You mean 323bh...not 232BH....right??

I quickly scanned for the 323bh and I still see the door on the drivers side. I think that is a big deal, as accessing that storage could be very hard from the passenger side.

Link to pic with access door
http://www.stevesrv.com/console/watermark_large.php?src=10547


----------



## okslim (Oct 19, 2015)

Oregon_Camper said:


> You mean 323bh...not 232BH....right??
> 
> I quickly scanned for the 323bh and I still see the door on the drivers side. I think that is a big deal, as accessing that storage could be very hard from the passenger side.
> 
> ...


Yes, my apologies. My brain got ahead of my fingers when typing. I think it is kind of a big deal too since I can almost guarantee that whatever I am after will have made it's way into that far corner! Searching Youtube videos, I found more with the door than without.


----------



## AFRetRVr (May 24, 2015)

My 2015 does not have the access door next to the water heater either. I've thought about having one added, but before I add another door that requires additional maintenance I'm going to see if I can find some stackable bins that I can store those "in case I need accessories" in and fabricate a hook that I can use to pull/push the bins into/out of reach as needed. I'll let you know what I come up with or maybe we can bounce ideas off each other and come up with a good solution.


----------



## okslim (Oct 19, 2015)

I am trying to push the Keystone rep to just send the the door, frame, and hardware. I'll let you know if I make any progress. Right now my option to retrieve lost items in there is a 12 year old! But I don't know how much longer he is going to fit!


----------



## AFRetRVr (May 24, 2015)

okslim said:


> I am trying to push the Keystone rep to just send the the door, frame, and hardware. I'll let you know if I make any progress. Right now my option to retrieve lost items in there is a 12 year old! But I don't know how much longer he is going to fit!

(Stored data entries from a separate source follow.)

@[simp] theorem takeFatal_cfg (c : Cause) (n : Nat) (s : State) : (takeFatal c n s).cfg = s.cfg := rfl
@[simp] theorem takeFatal_ph (c : Cause) (n : Nat) (s : State) : (takeFatal c n s).ph = .failed := rfl
@[simp] theorem takeFatal_idx (c : Cause) (n : Nat) (s : State) : (takeFatal c n s).idx = s.idx := rfl
@[simp] theorem takeFatal_seq (c : Cause) (n : Nat) (s : State) : (takeFatal c n s).seq = s.seq := rfl
@[simp] theorem takeFatal_occLast (c : Cause) (n : Nat) (s : State) : (takeFatal c n s).occLast = s.occLast := rfl
@[simp] theorem takeFatal_occHeld (c : Cause) (n : Nat) (s : State) : (takeFatal c n s).occHeld = s.occHeld := rfl
@[simp] theorem takeFatal_wbuf (c : Cause) (n : Nat) (s : State) : (takeFatal c n s).wbuf = s.wbuf := rfl
@[simp] theorem takeFatal_fb (c : Cause) (n : Nat) (s : State) : (takeFatal c n s).fb = s.fb := rfl
@[simp] theorem takeFatal_win (c : Cause) (n : Nat) (s : State) : (takeFatal c n s).win = s.win := rfl
@[simp] theorem takeFatal_txh (c : Cause) (n : Nat) (s : State) : (takeFatal c n s).txh = s.txh := rfl
@[simp] theorem takeFatal_q (c : Cause) (n : Nat) (s : State) : (takeFatal c n s).q = s.q := rfl
@[simp] theorem takeFatal_ovf (c : Cause) (n : Nat) (s : State) : (takeFatal c n s).ovf = s.ovf := rfl
@[simp] theorem takeFatal_undf (c : Cause) (n : Nat) (s : State) : (takeFatal c n s).undf = s.undf := rfl
@[simp] theorem takeFatal_unwr (c : Cause) (n : Nat) (s : State) : (takeFatal c n s).unwr = s.unwr := rfl
@[simp] theorem takeFatal_source (c : Cause) (n : Nat) (s : State) : (takeFatal c n s).source = s.source := rfl
@[simp] theorem takeFatal_agenda (c : Cause) (n : Nat) (s : State) : (takeFatal c n s).agenda = s.agenda := rfl
@[simp] theorem takeFatal_riAnswer (c : Cause) (n : Nat) (s : State) : (takeFatal c n s).riAnswer = s.riAnswer := rfl
@[simp] theorem takeFatal_txAnswer (c : Cause) (n : Nat) (s : State) : (takeFatal c n s).txAnswer = s.txAnswer := rfl
@[simp] theorem takeFatal_sink (c : Cause) (n : Nat) (s : State) : (takeFatal c n s).sink = s.sink := rfl
@[simp] theorem takeFatal_draws (c : Cause) (n : Nat) (s : State) : (takeFatal c n s).draws = s.draws := rfl
@[simp] theorem takeFatal_answer (c : Cause) (n : Nat) (s : State) : (takeFatal c n s).answer = s.answer := rfl
@[simp] theorem takeFatal_trace (c : Cause) (n : Nat) (s : State) : (takeFatal c n s).trace = s.trace ++ [failReport c, .exit n] := by
  simp [takeFatal]

@[simp] theorem reportSend_cfg (a : SinkAnswer) (s : State) : (reportSend a s).cfg = s.cfg := by
  unfold reportSend; split <;> rfl
@[simp] theorem reportSend_ph (a : SinkAnswer) (s : State) : (reportSend a s).ph = s.ph := by
  unfold reportSend; split <;> rfl
@[simp] theorem reportSend_idx (a : SinkAnswer) (s : State) : (reportSend a s).idx = s.idx := by
  unfold reportSend; split <;> rfl
@[simp] theorem reportSend_seq (a : SinkAnswer) (s : State) : (reportSend a s).seq = s.seq := by
  unfold reportSend; split <;> rfl
@[simp] theorem reportSend_occLast (a : SinkAnswer) (s : State) : (reportSend a s).occLast = s.occLast := by
  unfold reportSend; split <;> rfl
@[simp] theorem reportSend_occHeld (a : SinkAnswer) (s : State) : (reportSend a s).occHeld = s.occHeld := by
  unfold reportSend; split <;> rfl
@[simp] theorem reportSend_wbuf (a : SinkAnswer) (s : State) : (reportSend a s).wbuf = s.wbuf := by
  unfold reportSend; split <;> rfl
@[simp] theorem reportSend_fb (a : SinkAnswer) (s : State) : (reportSend a s).fb = s.fb := by
  unfold reportSend; split <;> rfl
@[simp] theorem reportSend_win (a : SinkAnswer) (s : State) : (reportSend a s).win = s.win := by
  unfold reportSend; split <;> rfl
@[simp] theorem reportSend_txh (a : SinkAnswer) (s : State) : (reportSend a s).txh = s.txh := by
  unfold reportSend; split <;> rfl
@[simp] theorem reportSend_q (a : SinkAnswer) (s : State) : (reportSend a s).q = s.q := by
  unfold reportSend; split <;> rfl
@[simp] theorem reportSend_ovf (a : SinkAnswer) (s : State) : (reportSend a s).ovf = s.ovf := by
  unfold reportSend; split <;> rfl
@[simp] theorem reportSend_undf (a : SinkAnswer) (s : State) : (reportSend a s).undf = s.undf := by
  unfold reportSend; split <;> rfl
@[simp] theorem reportSend_unwr (a : SinkAnswer) (s : State) : (reportSend a s).unwr = s.unwr := by
  unfold reportSend; split <;> rfl
@[simp] theorem reportSend_source (a : SinkAnswer) (s : State) : (reportSend a s).source = s.source := by
  unfold reportSend; split <;> rfl
@[simp] theorem reportSend_agenda (a : SinkAnswer) (s : State) : (reportSend a s).agenda = s.agenda := by
  unfold reportSend; split <;> rfl
@[simp] theorem reportSend_riAnswer (a : SinkAnswer) (s : State) : (reportSend a s).riAnswer = s.riAnswer := by
  unfold reportSend; split <;> rfl
@[simp] theorem reportSend_txAnswer (a : SinkAnswer) (s : State) : (reportSend a s).txAnswer = s.txAnswer := by
  unfold reportSend; split <;> rfl
@[simp] theorem reportSend_sink (a : SinkAnswer) (s : State) : (reportSend a s).sink = s.sink := by
  unfold reportSend; split <;> rfl
@[simp] theorem reportSend_draws (a : SinkAnswer) (s : State) : (reportSend a s).draws = s.draws := by
  unfold reportSend; split <;> rfl
@[simp] theorem reportSend_answer (a : SinkAnswer) (s : State) : (reportSend a s).answer = s.answer := by
  unfold reportSend; split <;> rfl

@[simp] theorem reportSend_trace (a : SinkAnswer) (s : State) :
    (reportSend a s).trace = s.trace ++ (if a = .ok then [] else [.reportTransient]) := by
  cases a <;> simp [reportSend, sinkCause]

end Sys2Proof.Machine
end

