/-- R184: where the queue holds the words that the frame lacks, each NEXT_WORD takes one, and the last one goes on to
`PACK`. -/
theorem collectTurns_of_queue {w : Window} {k : Nat} {s : State} (hp : s.ph = .poll) (hw : s.win = some w)
    (hf : s.source = .fifo) (ha : s.agenda = []) (hn : s.idx + (k + 1) = s.cfg.n) (hk : k + 1 ≤ s.q.length)
    (hl : s.q.length < 2 ^ 32) :
    ∃ occ a, collectTurns (k + 1) s = .next (afterCollect w s (k + 1) occ a) := by
  induction k generalizing s with
  | zero =>
    obtain ⟨x, rest, hq⟩ := List.exists_cons_of_length_pos hk
    have hnext := nextWordTurns_of_queue hp hw hf ha (by omega) hq hl
    have hlast : s.idx = s.cfg.n - 1 := by omega
    refine ⟨BitVec.ofNat 32 (x :: rest).length, .value x, (collectTurns_of_returned hnext rfl 0).trans ?_⟩
    simp [collectTurns, afterWord, afterCollect, hq, putCells, if_pos hlast]
  | succ k ih =>
    obtain ⟨x, rest, hq⟩ := List.exists_cons_of_length_pos (Nat.zero_lt_of_lt hk)
    have hnext := nextWordTurns_of_queue hp hw hf ha (by omega) hq hl
    have hlast : s.idx ≠ s.cfg.n - 1 := by omega
    rw [hq, List.length_cons] at hk hl
    have hidx : (afterWord w s x rest).idx = s.idx + 1 := if_neg hlast
    obtain ⟨occ, a, hcollect⟩ := ih (s := afterWord w s x rest) (if_neg hlast) hw hf ha
      (by rw [hidx, Nat.add_assoc, Nat.add_comm 1]; exact hn) (Nat.le_of_succ_le_succ hk) (Nat.lt_of_succ_lt hl)
    refine ⟨occ, a, ((collectTurns_of_returned hnext rfl (k + 1)).trans hcollect).trans ?_⟩
    simp [afterWord, afterCollect, hq, putCells, if_neg hlast]

/-- R184: from `IDX` 0 these are the first `N` words of the queue. -/
theorem collectTurns_of_frame_queued {w : Window} {s : State} (hp : s.ph = .poll) (hi : s.idx = 0) (hw : s.win = some w)
    (hf : s.source = .fifo) (ha : s.agenda = []) (hn : 1 ≤ s.cfg.n) (hq : s.cfg.n ≤ s.q.length)
    (hl : s.q.length < 2 ^ 32) :
    ∃ occ a, collectTurns (s.cfg.n - s.idx) s = .next (afterCollect w s s.cfg.n occ a) := by
  obtain ⟨k, hk⟩ := Nat.exists_eq_add_of_le' hn
  rw [hi, Nat.sub_zero, hk]
  exact collectTurns_of_queue hp hw hf ha (by omega) (by omega) hl

section Cells
variable {α : Type} (m : List (Nat × α)) {vs : List α} {j : Nat}

/-- A run of writes from index 0, read back. -/
theorem cellAt_putCells_zero (hj : j < vs.length) : cellAt (putCells m 0 vs) j = vs[j]? := by
  simpa using cellAt_putCells_inside m 0 hj

/-- Beyond a run of writes from index 0 nothing is written. -/
theorem cellAt_putCells_zero_beyond (hj : vs.length ≤ j) : cellAt (putCells m 0 vs) j = cellAt m j :=
  cellAt_putCells_outside m (.inr (by rwa [Nat.zero_add]))

end Cells

/-- R126: `WBUF` holds the first `N` words of the queue in order, and beyond them what it held. -/
theorem cellAt_afterCollect {s : State} (hi : s.idx = 0) (hq : s.cfg.n ≤ s.q.length) (w : Window) (occ : Word)
    (a : Answer) :
    (∀ j, j < s.cfg.n → cellAt (afterCollect w s s.cfg.n occ a).wbuf j = s.q[j]?) ∧
      ∀ j, s.cfg.n ≤ j → cellAt (afterCollect w s s.cfg.n occ a).wbuf j = cellAt s.wbuf j := by
  have hlen : (s.q.take s.cfg.n).length = s.cfg.n := List.length_take_of_le hq
  rw [afterCollect, hi]
  refine ⟨fun j hj => ?_, fun j hj => cellAt_putCells_zero_beyond _ (hlen.trans_le hj)⟩
  rw [cellAt_putCells_zero _ (hj.trans_eq hlen.symm), List.getElem?_take_of_lt hj]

My 13 yr old just past his mom in height so I have the same problem.


----------



## okslim (Oct 19, 2015)

So here I am 8 months later and I am no closer to getting a door than I was before. Keystone is no help, they tell me sorry about my luck and to see a dealer about buying one. Been to two different dealers and they can't seem to figure out what parts I need. Keystone is telling them they need a VIN number of the trailer with a door. Otherwise they just point them to a generic list of doors. I have no idea what the measurements are for this door though. Can anyone help me with measurements or a VIN number of a 2015 323 BH with the off door side storage door?


----------



## thefulminator (Aug 8, 2007)

Start searching the internet for that model for sale at dealers. Many dealers do pictures or a short video of the trailer to post on-line. Look at some of these pictures or videos until you find one with that door and either get the VIN off the web site or call the dealer, explain the situation and get the VIN directly from them.

I just did it myself. Try contacting the dealer on this one to get the VIN.

http://www.rvtraveland.com/rv/keystone/traveltrailer/1679/Keystone_Outback_323BH


----------



## okslim (Oct 19, 2015)

See, that's why I asked. Hadn't thought about doing that. Was able to track down a trailer with the door and get the VIN number for it. Now back to the dealer to see if they can look this thing up! Thanks for the help.


----------